### Requirement
Could you transcribe all of the data word for word?

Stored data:
═══

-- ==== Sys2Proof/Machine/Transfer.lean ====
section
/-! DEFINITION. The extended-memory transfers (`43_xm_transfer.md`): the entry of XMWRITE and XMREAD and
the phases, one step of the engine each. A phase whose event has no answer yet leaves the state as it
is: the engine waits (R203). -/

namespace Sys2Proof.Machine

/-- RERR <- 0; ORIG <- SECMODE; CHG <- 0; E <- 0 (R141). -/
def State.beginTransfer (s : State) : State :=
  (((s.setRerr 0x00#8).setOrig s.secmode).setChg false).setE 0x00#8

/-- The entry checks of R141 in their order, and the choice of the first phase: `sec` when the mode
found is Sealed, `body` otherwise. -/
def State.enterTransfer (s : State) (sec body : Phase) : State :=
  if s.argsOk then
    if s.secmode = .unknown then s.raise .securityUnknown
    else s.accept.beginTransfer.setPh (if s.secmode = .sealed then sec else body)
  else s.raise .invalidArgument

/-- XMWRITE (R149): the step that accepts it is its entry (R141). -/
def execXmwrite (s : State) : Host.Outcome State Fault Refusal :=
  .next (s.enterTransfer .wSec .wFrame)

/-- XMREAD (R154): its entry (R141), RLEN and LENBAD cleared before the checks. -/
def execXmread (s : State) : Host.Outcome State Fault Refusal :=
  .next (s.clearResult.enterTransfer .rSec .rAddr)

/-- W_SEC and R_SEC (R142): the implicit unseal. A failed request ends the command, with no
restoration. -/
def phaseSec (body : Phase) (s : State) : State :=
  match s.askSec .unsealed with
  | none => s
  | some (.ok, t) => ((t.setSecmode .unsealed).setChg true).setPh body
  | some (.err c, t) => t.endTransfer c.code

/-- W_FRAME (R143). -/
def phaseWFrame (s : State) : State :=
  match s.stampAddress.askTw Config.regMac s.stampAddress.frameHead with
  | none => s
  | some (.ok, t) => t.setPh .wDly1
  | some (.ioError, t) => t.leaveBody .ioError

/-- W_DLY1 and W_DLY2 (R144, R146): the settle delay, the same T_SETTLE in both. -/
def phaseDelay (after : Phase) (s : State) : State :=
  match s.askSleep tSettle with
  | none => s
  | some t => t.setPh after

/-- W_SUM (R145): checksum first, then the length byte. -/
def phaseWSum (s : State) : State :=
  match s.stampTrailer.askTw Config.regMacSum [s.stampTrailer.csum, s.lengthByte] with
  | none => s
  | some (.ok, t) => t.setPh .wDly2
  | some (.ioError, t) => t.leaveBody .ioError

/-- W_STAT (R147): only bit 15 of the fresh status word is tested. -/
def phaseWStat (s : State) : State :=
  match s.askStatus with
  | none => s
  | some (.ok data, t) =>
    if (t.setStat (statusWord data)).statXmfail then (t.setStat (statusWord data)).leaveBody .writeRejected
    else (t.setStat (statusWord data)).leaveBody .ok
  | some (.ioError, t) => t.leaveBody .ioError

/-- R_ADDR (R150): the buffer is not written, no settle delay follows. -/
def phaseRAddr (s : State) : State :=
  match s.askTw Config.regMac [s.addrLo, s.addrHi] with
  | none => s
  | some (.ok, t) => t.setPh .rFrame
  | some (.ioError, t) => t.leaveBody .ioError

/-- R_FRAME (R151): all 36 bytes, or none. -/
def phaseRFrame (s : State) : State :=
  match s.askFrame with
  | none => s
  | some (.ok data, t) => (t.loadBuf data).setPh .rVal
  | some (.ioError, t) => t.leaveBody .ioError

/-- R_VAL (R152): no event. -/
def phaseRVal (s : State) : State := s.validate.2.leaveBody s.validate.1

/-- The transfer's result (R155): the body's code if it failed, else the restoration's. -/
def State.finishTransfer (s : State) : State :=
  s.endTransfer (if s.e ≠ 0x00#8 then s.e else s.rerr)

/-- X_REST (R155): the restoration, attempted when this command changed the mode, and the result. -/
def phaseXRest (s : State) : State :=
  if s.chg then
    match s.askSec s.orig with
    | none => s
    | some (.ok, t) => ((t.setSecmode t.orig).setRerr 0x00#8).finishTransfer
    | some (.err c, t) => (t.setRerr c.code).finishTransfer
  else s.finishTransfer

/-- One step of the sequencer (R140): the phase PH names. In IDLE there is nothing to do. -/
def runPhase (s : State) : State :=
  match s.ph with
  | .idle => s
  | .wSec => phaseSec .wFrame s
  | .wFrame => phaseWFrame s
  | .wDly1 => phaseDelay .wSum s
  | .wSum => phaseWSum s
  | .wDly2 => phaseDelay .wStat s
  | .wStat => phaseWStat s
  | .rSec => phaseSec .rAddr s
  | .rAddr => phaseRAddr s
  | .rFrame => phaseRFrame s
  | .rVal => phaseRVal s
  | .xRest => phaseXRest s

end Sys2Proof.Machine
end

═══

### Result for this task
-- ==== Sys2Proof/Machine/Transfer.lean ====
section
/-! DEFINITION. The extended-memory transfers (`43_xm_transfer.md`): the entry of XMWRITE and XMREAD and
the phases, one step of the engine each. A phase whose event has no answer yet leaves the state as it
is: the engine waits (R203). -/

namespace Sys2Proof.Machine

/-- RERR <- 0; ORIG <- SECMODE; CHG <- 0; E <- 0 (R141). -/
def State.beginTransfer (s : State) : State :=
  (((s.setRerr 0x00#8).setOrig s.secmode).setChg false).setE 0x00#8

/-- The entry checks of R141 in their order, and the choice of the first phase: `sec` when the mode
found is Sealed, `body` otherwise. -/
def State.enterTransfer (s : State) (sec body : Phase) : State :=
  if s.argsOk then
    if s.secmode = .unknown then s.raise .securityUnknown
    else s.accept.beginTransfer.setPh (if s.secmode = .sealed then sec else body)
  else s.raise .invalidArgument

/-- XMWRITE (R149): the step that accepts it is its entry (R141). -/
def execXmwrite (s : State) : Host.Outcome State Fault Refusal :=
  .next (s.enterTransfer .wSec .wFrame)

/-- XMREAD (R154): its entry (R141), RLEN and LENBAD cleared before the checks. -/
def execXmread (s : State) : Host.Outcome State Fault Refusal :=
  .next (s.clearResult.enterTransfer .rSec .rAddr)

/-- W_SEC and R_SEC (R142): the implicit unseal. A failed request ends the command, with no
restoration. -/
def phaseSec (body : Phase) (s : State) : State :=
  match s.askSec .unsealed with
  | none => s
  | some (.ok, t) => ((t.setSecmode .unsealed).setChg true).setPh body
  | some (.err c, t) => t.endTransfer c.code

/-- W_FRAME (R143). -/
def phaseWFrame (s : State) : State :=
  match s.stampAddress.askTw Config.regMac s.stampAddress.frameHead with
  | none => s
  | some (.ok, t) => t.setPh .wDly1
  | some (.ioError, t) => t.leaveBody .ioError

/-- W_DLY1 and W_DLY2 (R144, R146): the settle delay, the same T_SETTLE in both. -/
def phaseDelay (after : Phase) (s : State) : State :=
  match s.askSleep tSettle with
  | none => s
  | some t => t.setPh after

/-- W_SUM (R145): checksum first, then the length byte. -/
def phaseWSum (s : State) : State :=
  match s.stampTrailer.askTw Config.regMacSum [s.stampTrailer.csum, s.lengthByte] with
  | none => s
  | some (.ok, t) => t.setPh .wDly2
  | some (.ioError, t) => t.leaveBody .ioError

/-- W_STAT (R147): only bit 15 of the fresh status word is tested. -/
def phaseWStat (s : State) : State :=
  match s.askStatus with
  | none => s
  | some (.ok data, t) =>
    if (t.setStat (statusWord data)).statXmfail then (t.setStat (statusWord data)).leaveBody .writeRejected
    else (t.setStat (statusWord data)).leaveBody .ok
  | some (.ioError, t) => t.leaveBody .ioError

/-- R_ADDR (R150): the buffer is not written, no settle delay follows. -/
def phaseRAddr (s : State) : State :=
  match s.askTw Config.regMac [s.addrLo, s.addrHi] with
  | none => s
  | some (.ok, t) => t.setPh .rFrame
  | some (.ioError, t) => t.leaveBody .ioError

/-- R_FRAME (R151): all 36 bytes, or none. -/
def phaseRFrame (s : State) : State :=
  match s.askFrame with
  | none => s
  | some (.ok data, t) => (t.loadBuf data).setPh .rVal
  | some (.ioError, t) => t.leaveBody .ioError

/-- R_VAL (R152): no event. -/
def phaseRVal (s : State) : State := s.validate.2.leaveBody s.validate.1

/-- The transfer's result (R155): the body's code if it failed, else the restoration's. -/
def State.finishTransfer (s : State) : State :=
  s.endTransfer (if s.e ≠ 0x00#8 then s.e else s.rerr)

/-- X_REST (R155): the restoration, attempted when this command changed the mode, and the result. -/
def phaseXRest (s : State) : State :=
  if s.chg then
    match s.askSec s.orig with
    | none => s
    | some (.ok, t) => ((t.setSecmode t.orig).setRerr 0x00#8).finishTransfer
    | some (.err c, t) => (t.setRerr c.code).finishTransfer
  else s.finishTransfer

/-- One step of the sequencer (R140): the phase PH names. In IDLE there is nothing to do. -/
def runPhase (s : State) : State :=
  match s.ph with
  | .idle => s
  | .wSec => phaseSec .wFrame s
  | .wFrame => phaseWFrame s
  | .wDly1 => phaseDelay .wSum s
  | .wSum => phaseWSum s
  | .wDly2 => phaseDelay .wStat s
  | .wStat => phaseWStat s
  | .rSec => phaseSec .rAddr s
  | .rAddr => phaseRAddr s
  | .rFrame => phaseRFrame s
  | .rVal => phaseRVal s
  | .xRest => phaseXRest s

end Sys2Proof.Machine
end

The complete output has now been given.